What to work on
Copy each line below in which the string "htail" appears.

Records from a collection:
[Start of section]

-- ==== Sys2Proof/Laws/Sine.lean ====
section
/-! SUPPORT. The polynomial behind `SIN` against the real sine: the error is below `2^-320` on the whole domain. -/

namespace Sys2Proof.Machine

open Finset

/-- The partial sum of the series of `sin x / x`. -/
noncomputable def sincSum (x : ℝ) (k : Nat) : ℝ := ∑ i ∈ range k, (-1) ^ i * x ^ (2 * i) / (2 * i + 1).factorial

theorem sinHornerStep_value (n k : Nat) (pq : Int × Nat) (hq : 0 < pq.2) (hk : 0 < k) :
    0 < (sinHornerStep (n * n) k pq).2 ∧
    ((sinHornerStep (n * n) k pq).1 : ℝ) / (sinHornerStep (n * n) k pq).2
      = 1 - ((n : ℝ) / 2 ^ 1074) ^ 2 / ((2 * k) * (2 * k + 1)) * ((pq.1 : ℝ) / pq.2) := by
  have hq' : (0 : ℝ) < pq.2 := by exact_mod_cast hq
  have hk' : (0 : ℝ) < k := by exact_mod_cast hk
  refine ⟨by simp only [sinHornerStep]; positivity, ?_⟩
  have h2 : (2 : ℝ) ^ 2148 = 2 ^ 1074 * 2 ^ 1074 := by rw [← pow_add]
  have hD : (2 : ℝ) ^ 1074 ≠ 0 := by positivity
  simp only [sinHornerStep]
  push_cast
  rw [h2]
  generalize (2 : ℝ) ^ 1074 = D at *
  field_simp

theorem sinHorner_succ (sq k : Nat) (pq : Int × Nat) :
    sinHorner sq (k + 1) pq = sinHorner sq k (sinHornerStep sq (k + 1) pq) := rfl

theorem sinHorner_value (n k : Nat) (pq : Int × Nat) (hq : 0 < pq.2) :
    0 < (sinHorner (n * n) k pq).2 ∧
    ((sinHorner (n * n) k pq).1 : ℝ) / (sinHorner (n * n) k pq).2
      = sincSum ((n : ℝ) / 2 ^ 1074) k
        + (-1) ^ k * ((n : ℝ) / 2 ^ 1074) ^ (2 * k) / (2 * k + 1).factorial * ((pq.1 : ℝ) / pq.2) := by
  induction k generalizing pq with
  | zero => simpa [sinHorner, sincSum] using hq
  | succ k ih =>
    have hs := sinHornerStep_value n (k + 1) pq hq (Nat.succ_pos k)
    have hr := ih (sinHornerStep (n * n) (k + 1) pq) hs.1
    rw [sinHorner_succ]
    refine And.intro hr.1 ?_
    rw [hr.2, hs.2, sincSum, sincSum, sum_range_succ]
    have hf : ((2 * (k + 1) + 1).factorial : ℝ) = (2 * (k + 1) + 1) * (2 * (k + 1)) * (2 * k + 1).factorial := by
      rw [show 2 * (k + 1) + 1 = (2 * k + 1) + 1 + 1 by ring, Nat.factorial_succ, Nat.factorial_succ]
      push_cast; ring
    rw [hf]
    have : ((2 * k + 1).factorial : ℝ) ≠ 0 := by positivity
    have h3 : ((k : ℝ) + 1) ≠ 0 := by positivity
    have h4 : (2 * ((k : ℝ) + 1) + 1) ≠ 0 := by positivity
    push_cast
    rw [show 2 * (k + 1) = 2 * k + 2 by ring, pow_add _ (2 * k) 2, pow_succ (-1 : ℝ) k]
    generalize ((pq.1 : ℝ) / pq.2) = r
    generalize ((n : ℝ) / 2 ^ 1074) = x
    field_simp
    ring

/-- `1/2^321` bounds the first omitted term for `x <= 7`. -/
theorem seven_pow_div_factorial : (7 : ℝ) ^ (2 * 61 + 1) / ((2 * 61 + 1).factorial : ℝ) ≤ 1 / 2 ^ 321 := by
  have h : 2 ^ 321 * 7 ^ (2 * 61 + 1) ≤ (2 * 61 + 1).factorial := by decide +kernel
  generalize (2 * 61 + 1).factorial = f at h
  have hf : (0 : ℝ) < f := by exact_mod_cast (by positivity : 0 < 2 ^ 321 * 7 ^ (2 * 61 + 1)).trans_le h
  rw [div_le_div_iff₀ hf (by positivity), mul_comm, one_mul]
  exact_mod_cast h

theorem sin_ratio_bound (i : Nat) : (7 : ℝ) ^ 2 / ((2 * (i + 61) + 3) * (2 * (i + 61) + 2)) ≤ 1 / 2 := by
  rw [div_le_div_iff₀ (by positivity) (by norm_num)]
  nlinarith [(Nat.cast_nonneg i : (0 : ℝ) ≤ i)]

theorem sin_ratio_nonneg (i : Nat) : (0 : ℝ) ≤ 7 ^ 2 / ((2 * (i + 61) + 3) * (2 * (i + 61) + 2)) := by positivity

/-- Each later term is at most half the one before. -/
theorem sin_term_bound (i : Nat) :
    (7 : ℝ) ^ (2 * (i + 61) + 1) / ((2 * (i + 61) + 1).factorial : ℝ)
      ≤ ((7 : ℝ) ^ (2 * 61 + 1) / ((2 * 61 + 1).factorial : ℝ)) * (1 / 2) ^ i := by
  induction i with
  | zero => rw [Nat.zero_add, pow_zero, mul_one]
  | succ i ih =>
    have e : ((2 * (i + 1 + 61) + 1).factorial : ℝ)
        = ((2 * (i + 61) + 1).factorial : ℝ) * ((2 * (i + 61) + 3) * (2 * (i + 61) + 2)) := by
      rw [show 2 * (i + 1 + 61) + 1 = (2 * (i + 61) + 1) + 1 + 1 by ring, Nat.factorial_succ, Nat.factorial_succ]
      push_cast; ring
    rw [e, show 2 * (i + 1 + 61) + 1 = (2 * (i + 61) + 1) + 2 by ring, pow_add, mul_div_mul_comm]
    have hl : (0 : ℝ) ≤ 7 ^ (2 * (i + 61) + 1) / ((2 * (i + 61) + 1).factorial : ℝ) :=
      div_nonneg (pow_nonneg (by norm_num) _) (Nat.cast_nonneg _)
    refine (mul_le_mul ih (sin_ratio_bound i) (sin_ratio_nonneg i) (hl.trans ih)).trans (le_of_eq ?_)
    rw [pow_succ (1 / 2 : ℝ) i, mul_assoc]

/-- A term of the series against the bound of the last lemma, with one factor `x` kept. -/
theorem sin_norm_term_le {x : ℝ} (h0 : 0 ≤ x) (h7 : x ≤ 7) (i : Nat) :
    ‖(-1 : ℝ) ^ (i + 61) * x ^ (2 * (i + 61) + 1) / ((2 * (i + 61) + 1).factorial : ℝ)‖
      ≤ x * ((7 : ℝ) ^ (2 * 61 + 1) / ((2 * 61 + 1).factorial : ℝ)) * (1 / 2) ^ i := by
  rw [norm_div, norm_mul, norm_pow, norm_pow, norm_neg, norm_one, one_pow, one_mul, Real.norm_of_nonneg h0,
    Real.norm_of_nonneg (Nat.cast_nonneg _)]
  have hx : x ^ (2 * (i + 61) + 1) ≤ x * 7 ^ (2 * (i + 61) + 1) := by
    rw [pow_succ, mul_comm]
    refine mul_le_mul_of_nonneg_left ((pow_le_pow_left₀ h0 h7 _).trans ?_) h0
    exact pow_le_pow_right₀ (by norm_num) (Nat.le_succ _)
  refine (div_le_div_of_nonneg_right hx (Nat.cast_nonneg _)).trans ?_
  rw [mul_div_assoc, mul_assoc]
  exact mul_le_mul_of_nonneg_left (sin_term_bound i) h0

/-- The polynomial of degree 121 against the real sine. -/
theorem sin_series_error {x : ℝ} (h0 : 0 ≤ x) (h7 : x ≤ 7) :
    |x * (sincSum x 61) - Real.sin x| ≤ x / 2 ^ 320 := by
  have hs := Real.hasSum_sin x
  have hsum : x * sincSum x 61 = ∑ i ∈ range 61, (-1) ^ i * x ^ (2 * i + 1) / ((2 * i + 1).factorial : ℝ) := by
    rw [sincSum, mul_sum]
    refine sum_congr rfl fun i _ => ?_
    rw [pow_succ]; ring
  have htail := tsum_of_norm_bounded
    ((hasSum_geometric_of_lt_one (r := (1 / 2 : ℝ)) (by norm_num) (by norm_num)).mul_left
      (x * ((7 : ℝ) ^ (2 * 61 + 1) / ((2 * 61 + 1).factorial : ℝ)))) (sin_norm_term_le h0 h7)
  have hsplit := hs.summable.sum_add_tsum_nat_add 61
  rw [hs.tsum_eq] at hsplit
  rw [hsum, abs_sub_comm, ← hsplit, add_sub_cancel_left, ← Real.norm_eq_abs]
  refine htail.trans ((mul_le_mul_of_nonneg_right
    (mul_le_mul_of_nonneg_left seven_pow_div_factorial h0) (by norm_num)).trans ?_)
  rw [pow_succ (2 : ℝ) 320]
  generalize hD : (2 : ℝ) ^ 320 = D
  have : 0 < D := by rw [← hD]; positivity
  refine le_of_eq ?_
  field_simp
  norm_num

/-- The fraction that `SIN` rounds is the real sine to a relative error of `2^-320` of its operand. -/
theorem sinFactor_error {n : Nat} (hn : (n : ℝ) / 2 ^ 1074 ≤ 7) :
    0 < (sinFactor n).2 ∧
    |(n : ℝ) / 2 ^ 1074 * ((sinFactor n).1 / (sinFactor n).2) - Real.sin ((n : ℝ) / 2 ^ 1074)|
      ≤ (n : ℝ) / 2 ^ 1074 / 2 ^ 320 := by
  have hs := sinHorner_value n sinTerms (1, 1) Nat.one_pos
  have h61 : sincSum ((n : ℝ) / 2 ^ 1074) sinTerms + (-1) ^ sinTerms * ((n : ℝ) / 2 ^ 1074) ^ (2 * sinTerms)
      / (2 * sinTerms + 1).factorial * ((((1, 1) : Int × Nat).1 : ℝ) / ((1, 1) : Int × Nat).2)
      = sincSum ((n : ℝ) / 2 ^ 1074) (sinTerms + 1) := by
    rw [sincSum, sincSum, sum_range_succ _ sinTerms, Int.cast_one, Nat.cast_one, div_one, mul_one]
  rw [sinFactor]
  refine And.intro hs.1 ?_
  rw [hs.2, h61]
  exact sin_series_error (by positivity) hn

/-! ### Phases -/

theorem lt_of_inPhase {a : F64} (h : inPhase a = true) : a.toNat < 2 ^ 63 := by
  have : a.toNat < twoPi.toNat := by simpa [inPhase] using h
  exact this.trans (by decide)

theorem signBit_of_inPhase {a : F64} (h : inPhase a = true) : signBit a = false := by
  simpa [signBit] using lt_of_inPhase h

theorem magBits_of_inPhase {a : F64} (h : inPhase a = true) : magBits a = a.toNat :=
  Nat.mod_eq_of_lt (lt_of_inPhase h)

theorem magBits_lt_twoPi {a : F64} (h : inPhase a = true) : magBits a < magBits twoPi := by
  rw [magBits_of_inPhase h]
  have : a.toNat < twoPi.toNat := by simpa [inPhase] using h
  exact this.trans_eq (by decide)

theorem isFinite_of_inPhase {a : F64} (h : inPhase a = true) : isFinite a = true :=
  isFinite_of_magBits_le (magBits_lt_twoPi h).le (by decide)

/-- A phase is below 7. -/
theorem units_of_inPhase {a : F64} (h : inPhase a = true) : (units a : ℝ) / 2 ^ 1074 ≤ 7 := by
  have h1 : units a ≤ units twoPi := (unitsOfBits_strictMono (magBits_lt_twoPi h)).le
  have h2 : units twoPi ≤ 7 * 2 ^ 1074 := by decide +kernel
  rw [div_le_iff₀ (pow_pos two_pos _)]
  exact_mod_cast h1.trans h2

/-- `SIN` on its domain, as a rounded fraction. -/
theorem fsin_of_inPhase {a : F64} (h : inPhase a = true) :
    fsin a = packF64 (decide ((sinFactor (units a)).1 < 0))
      (roundBits (units a * (sinFactor (units a)).1.natAbs) (sinFactor (units a)).2) := by
  rw [fsin, if_pos h]

theorem one_plus_error_lt_half_ulp :
    (2 : ℝ) * ((1 + 7 / 2 ^ 320) * 2 ^ 1074) < 2 * 2 ^ 1074 + 2 ^ 1022 := by
  have e1 : (2 : ℝ) ^ 1074 = 2 ^ 52 * 2 ^ 1022 := by rw [← pow_add]
  have e2 : (0 : ℝ) < 2 ^ 1022 := pow_pos two_pos _
  have e3 : (7 : ℝ) / 2 ^ 320 ≤ 1 / 2 ^ 60 := by
    rw [div_le_div_iff₀ (pow_pos two_pos _) (pow_pos two_pos _), one_mul, show (320 : Nat) = 3 + (60 + 257) by rfl, pow_add,
      pow_add]
    have h60 : (0 : ℝ) < 2 ^ 60 := pow_pos two_pos _
    have h257 : (1 : ℝ) ≤ 2 ^ 257 := one_le_pow₀ one_le_two
    generalize (2 : ℝ) ^ 257 = D at *
    nlinarith [mul_le_mul_of_nonneg_left h257 h60.le]
  rw [e1]
  generalize (2 : ℝ) ^ 1022 = D at *
  generalize (7 : ℝ) / 2 ^ 320 = ε at *
  have h5 := mul_le_mul_of_nonneg_right e3 e2.le
  have h6 : 2 * ((1 + ε) * (2 ^ 52 * D)) = 2 * (2 ^ 52 * D) + 2 ^ 53 * (ε * D) := by ring
  rw [h6]
  clear e1 h6
  norm_num at h5 ⊢
  linarith

/-- The magnitude of `SIN` is at most 1. -/
theorem magBits_fsin_le {a : F64} (h : inPhase a = true) : magBits (fsin a) ≤ magBits f64One := by
  have hs := sinFactor_error (units_of_inPhase h)
  have h7 := units_of_inPhase h
  rw [fsin_of_inPhase h, magBits_packF64 _ ((roundBits_le_infBits _ _).trans_lt infBits_lt)]
  generalize units a = n at hs h7
  obtain ⟨hq, he⟩ := hs
  generalize sinFactor n = pq at hq he
  obtain ⟨p, q⟩ := pq
  simp only at hq he ⊢
  refine roundBits_le_of_near hq ?_
  have hU : unitsOfBits (magBits f64One) + unitsOfBits (magBits f64One + 1) = 2 * 2 ^ 1074 + 2 ^ 1022 := by
    decide +kernel
  rw [hU]
  have hq' : (0 : ℝ) < q := by exact_mod_cast hq
  have h320 : (n : ℝ) / 2 ^ 1074 / 2 ^ 320 ≤ 7 / 2 ^ 320 := div_le_div_of_nonneg_right h7 (by positivity)
  have habs : |(n : ℝ) / 2 ^ 1074 * (p / q)| ≤ 1 + 7 / 2 ^ 320 := by
    have h1 := Real.abs_sin_le_one ((n : ℝ) / 2 ^ 1074)
    have h2 := abs_sub_abs_le_abs_sub ((n : ℝ) / 2 ^ 1074 * (p / q)) (Real.sin ((n : ℝ) / 2 ^ 1074))
    linarith
  have hval : ((n * p.natAbs : Nat) : ℝ) = |(n : ℝ) / 2 ^ 1074 * (p / q)| * (2 ^ 1074 * q) := by
    have hD : (0 : ℝ) < 2 ^ 1074 := by positivity
    rw [abs_mul, abs_div, abs_div, abs_of_pos hq', abs_of_pos hD, Nat.abs_cast, Nat.cast_mul, Nat.cast_natAbs,
      Int.cast_abs]
    field_simp
  have : (2 : ℝ) * ((n * p.natAbs : Nat) : ℝ) < (2 * 2 ^ 1074 + 2 ^ 1022) * (q : ℝ) := by
    rw [hval]
    refine lt_of_le_of_lt ?_ (mul_lt_mul_of_pos_right one_plus_error_lt_half_ulp hq')
    have hD : (0 : ℝ) ≤ 2 ^ 1074 * (q : ℝ) := mul_nonneg (pow_nonneg zero_le_two _) hq'.le
    calc (2 : ℝ) * (|(n : ℝ) / 2 ^ 1074 * (p / q)| * (2 ^ 1074 * (q : ℝ)))
        ≤ 2 * ((1 + 7 / 2 ^ 320) * (2 ^ 1074 * (q : ℝ))) :=
          mul_le_mul_of_nonneg_left (mul_le_mul_of_nonneg_right habs hD) zero_le_two
      _ = 2 * ((1 + 7 / 2 ^ 320) * 2 ^ 1074) * (q : ℝ) := by
          rw [← mul_assoc (1 + 7 / 2 ^ 320 : ℝ), ← mul_assoc (2 : ℝ)]
  exact_mod_cast this

theorem isFinite_fsin {a : F64} (h : inPhase a = true) : isFinite (fsin a) = true :=
  isFinite_of_magBits_le (magBits_fsin_le h) (by decide)

end Sys2Proof.Machine
end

[End of section]

Result of this exercise
  have htail := tsum_of_norm_bounded
  refine htail.trans ((mul_le_mul_of_nonneg_right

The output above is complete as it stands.